Stored data
/-- From a frame-good status to S_GOOD_DIAG: the buffer holds the payload, padded with zeros (R195 to R197, R204). -/
theorem exists_runs_payload {info : Word32} {len : Nat} (hrun : Running s) (hst : s.st = 0x3) (hpay : s.payLen = 0)
    (hbuf : s.buf = Memory.cleared) (hinfo : len = (info &&& s.params.rxlenMask).toNat)
    (hlen : pay.length = if 2 < len ∧ len ≤ 127 then len - 2 else 0)
    (hr : s.responses = .word info :: ((if pay = [] then [] else [.bytes pay]) ++ rest)) :
    ∃ t, Runs (1 + if pay = [] then 0 else 1) s (.request 0x2100000000000000 (.word info) ::
        if pay = [] then [] else [.request (rxDataWordOf pay.length) (.bytes pay)]) rest t
      ∧ t.st = 0x5 ∧ t.payLen.toNat = pay.length ∧ ∀ k, k < 127 → Memory.read t.buf k = some (pay.getD k 0) := by
  obtain ⟨u, hruns, hust, huframe, hupay, hubuf⟩ := exists_runs_info hrun hst hinfo hr
  have hclear (k : Nat) (hk : k < 127) : Memory.read u.buf k = some 0 := by
    rw [hubuf, hbuf, Memory.read_cleared, if_pos hk]
  by_cases htaken : 2 < len ∧ len ≤ 127
  · rw [if_pos htaken] at hlen hust
    have hne : pay ≠ [] := List.ne_nil_of_length_pos (by omega)
    simp only [if_neg hne] at hruns ⊢
    obtain ⟨t, hcopy, htst, htpay, hread, hkept⟩ :=
      exists_runs_copy (hruns.running hrun) hust (by omega) (by omega) (by omega) hruns.responses_eq
    refine ⟨t, hruns.trans hcopy, htst, htpay, fun k hk => ?_⟩
    by_cases hin : k < pay.length
    · rw [hread k hin, List.getD_eq_getElem _ _ hin, List.getElem?_eq_getElem hin]
    · rw [hkept k (by omega), hclear k hk, List.getD_eq_default _ _ (by omega)]
  · rw [if_neg htaken] at hlen hust
    obtain rfl := List.eq_nil_of_length_eq_zero hlen
    exact ⟨u, hruns, hust, by rw [hupay, hpay]; rfl, hclear⟩

/-- S_GOOD_DIAG fixes the window of the snapshot's index (R198). -/
theorem exists_runs_diag {raw : BitVec 16} {other : List Byte} (hrun : Running s) (hst : s.st = 0x5)
    (hr : s.responses = .diag raw other :: rest) :
    ∃ t, Runs 1 s [.request 0x6000000000000000 (.diag raw other)] rest t ∧ t.st = 0x6 ∧ t.fp.toNat = fpOf raw
      ∧ t.winStart.toNat = startOf (fpOf raw) ∧ t.winEnd.toNat = stopOf (fpOf raw) ∧ t.payLen = s.payLen
      ∧ t.buf = s.buf := by
  have hle := fpOf_le raw
  refine ⟨_, runs_of_exec hrun (congrArg decodeCode hst) ((goodDiagEffect s rest).1 raw other (fpOf raw) hr rfl) rfl,
    rfl, ?_, ?_, ?_, rfl, rfl⟩ <;> simp only [BitVec.toNat_ofNat, startOf, stopOf] <;> omega

/-- From S_GOOD_DIAG back to S_ARM_CLEAR: the snapshot, its report and the write-clear (R198, R206, R199). -/
theorem exists_runs_report {raw : BitVec 16} {other : List Byte} {rs : List Record} (hrun : Running s)
    (hs : s.sinkHold = false) (hst : s.st = 0x5) (hlen : rs.length = stopOf (fpOf raw) - startOf (fpOf raw) + 1)
    (hr : s.responses = .diag raw other :: (rs.map recordResponse ++ .ack :: rest)) :
    ∃ t, Runs (1 + (3 + 2 * rs.length) + 1) s ([.request 0x6000000000000000 (.diag raw other)] ++
        groupEvents (fpOf raw) rs ++ [.request (clearWordOf s.params.goodMask) .ack]) rest t
      ∧ t.st = 0x0 ∧ t.payLen = s.payLen ∧ t.buf = s.buf := by
  obtain ⟨u, hdiag, hust, hfp, hstart, hstop, hupay, hubuf⟩ := exists_runs_diag hrun hst hr
  have hurun := hdiag.running hrun
  rw [← hfp] at hstart hstop hlen ⊢
  obtain ⟨v, hgroup, hvst, -⟩ :=
    exists_reports_group hurun (hdiag.sinkHold_eq.trans hs) hust hstart hstop hlen hdiag.responses_eq
  have hshown := hdiag.trans hgroup.runs
  have hclear := (goodClrEffect v rest).1 hgroup.responses_eq
  rw [← hshown.params_eq]
  refine ⟨_, hshown.trans (runs_of_exec (hshown.running hrun) (congrArg decodeCode hvst) hclear rfl), rfl, ?_, ?_⟩
  · rw [← hupay, hgroup.frame]; rfl
  · rw [← hubuf, hgroup.frame]; rfl

end Sys2Proof.Machine
end

section
/-! PROOFS. The statements of 43_receive_state_machine.md on an iteration: O57, O56 and O55. -/

namespace Sys2Proof.Machine

open Sys2Proof.Safety

/-- Settles O57: no PENDING status leaves S_POLL. -/
theorem pendingStatusesNeverEndThePoll : Obligations.PendingStatusesNeverEndThePoll := by
  intro s ps rest hrun hst hps hr
  obtain ⟨v, hpolls⟩ := exists_runs_polls hrun hst hps hr
  exact ⟨_, hpolls.run, hst, rfl, rfl⟩

/-- Settles O56: after the frame-error status one write-clear is left. -/
theorem errorIteration : Obligations.ErrorIteration := by
  intro s ps e rest hrun hst hps hg he hr
  have hclass := runs_classify hrun hst hps hr
  simp only [if_neg (not_not.2 hg), if_pos he] at hclass
  have hall := hclass.trans (runs_of_exec (hclass.running hrun) rfl ((errClrEffect _ rest).1 rfl) rfl)
  have hsteps : 2 + ps.length + 1 + 1 = ps.length + 4 := by omega
  rw [hsteps] at hall
  simp only [List.append_assoc, List.cons_append, List.nil_append] at hall
  refine ⟨_, hall.run, hall.frame.trans ?frame, ?quiet, fun k hk => (Memory.read_cleared k).trans (if_pos hk)⟩
  case frame =>
    rw [hst]
    rfl
  case quiet =>
    rw [telemetry_eq_flatten, telemetry_eq_flatten, hall.trace_eq, linesOf_append]
    simp only [linesOf, linesOf_append, linesOf_pollEvents, List.append_nil]

/-- Settles O55: arming, polling, the frame's data and the report, one part after the other. -/
theorem goodIteration : Obligations.GoodIteration := by
  intro s ps g info len pay raw other rs rest hrun hs hst hps hg hinfo hpay hlen hr
  have hclass := runs_classify hrun hst hps hr
  simp only [if_pos hg] at hclass
  obtain ⟨u, hdata, hust, hupay, hubuf⟩ :=
    exists_runs_payload (hclass.running hrun) rfl rfl rfl hinfo hpay rfl
  have hreceived := hclass.trans hdata
  obtain ⟨t, hreport, htst, htpay, htbuf⟩ :=
    exists_runs_report (hreceived.running hrun) (hreceived.sinkHold_eq.trans hs) hust hlen hdata.responses_eq
  have hall := hreceived.trans hreport
  have hsteps : ps.length + 9 + (if pay = [] then 0 else 1) + 2 * rs.length =
      2 + ps.length + 1 + (1 + if pay = [] then 0 else 1) + (1 + (3 + 2 * rs.length) + 1) := by omega
  refine ⟨t, hsteps ▸ hall.run, htst, hall.responses_eq, htpay ▸ hupay, htbuf ▸ hubuf, ?_⟩
  rw [hall.trace_eq, hreceived.params_eq]
  simp only [List.append_assoc, List.cons_append, List.nil_append]

end Sys2Proof.Machine
end

section
/-! SUPPORT. Fault entry in the words of the claims (60_exceptions.md R231, R233), the code of a write-clear that gets
FAULT (log 8), and runs that stay where they are (R234; log 15). -/

namespace Sys2Proof.Machine

open Sys2Proof.Safety

variable {s : State} {w : BitVec 64} {c : Code} {rest : List Response}

/-! ### Runs that stay where they are -/

/-- A state that a step leaves as it is, every number of steps leaves as it is. -/
theorem run_of_step_self (h : step s = .next s) (k : Nat) : Host.Core.run core k s = .next s := by
  induction k with
  | zero => rfl
  | succ k ih => exact (run_succ h).trans ih

/-! ### Fault entry -/

/-- A code other than F_ACC_READ records no index (R233). -/
theorem State.raiseFault_of_ne (hc : c ≠ fAccRead) :
    s.raiseFault c = { s with faultCode := c, faultState := s.st, faultIdx := 0, st := 0xD } := by
  rw [State.raiseFault, if_neg hc]

/-- A request row that gets FAULT, in the words of the claims. -/
theorem requestAlone_faultedBy {α : Type} {take : Response → Option α} (hc : c ≠ fAccRead)
    (h : s.responses = .fault :: rest) :
    requestAlone w take c s = .next { faultedBy s w rest c 0 with bench := [] } := by
  rw [requestAlone_fault h, State.raiseFault_of_ne hc]
  rfl

/-- F_ACC_READ alone records `idx[9:0]` (R233; log 20). -/
theorem requestAlone_faultedBy_index {α : Type} {take : Response → Option α} (h : s.responses = .fault :: rest) :
    requestAlone w take fAccRead s =
      .next { faultedBy s w rest fAccRead (BitVec.ofNat 10 (s.idx.toNat % 1024)) with bench := [] } := by
  rw [requestAlone_fault h, State.raiseFault, if_pos rfl, idxLow_eq_ofNat]
  rfl

/-! ### The code of a write-clear (R231; log 8) -/

/-- The constraints on the parameters keep the two masks apart (00_scope.md R9). -/
theorem errMask_ne_goodMask {p : Config.Params} (h : p.wf = true) : p.errMask ≠ p.goodMask := by
  simp only [Config.Params.wf, Bool.and_eq_true, bne_iff_ne, beq_iff_eq] at h
  obtain ⟨⟨⟨⟨hgood, -⟩, hdisjoint⟩, -⟩, -⟩ := h
  intro heq
  rw [heq, BitVec.and_self] at hdisjoint
  exact hgood hdisjoint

* [What to do]
Could you find each line in the entries that contains the string "write" and copy it?

* [Written response]
/-- From S_GOOD_DIAG back to S_ARM_CLEAR: the snapshot, its report and the write-clear (R198, R206, R199). -/
/-- Settles O56: after the frame-error status one write-clear is left. -/
/-! SUPPORT. Fault entry in the words of the claims (60_exceptions.md R231, R233), the code of a write-clear that gets
/-! ### The code of a write-clear (R231; log 8) -/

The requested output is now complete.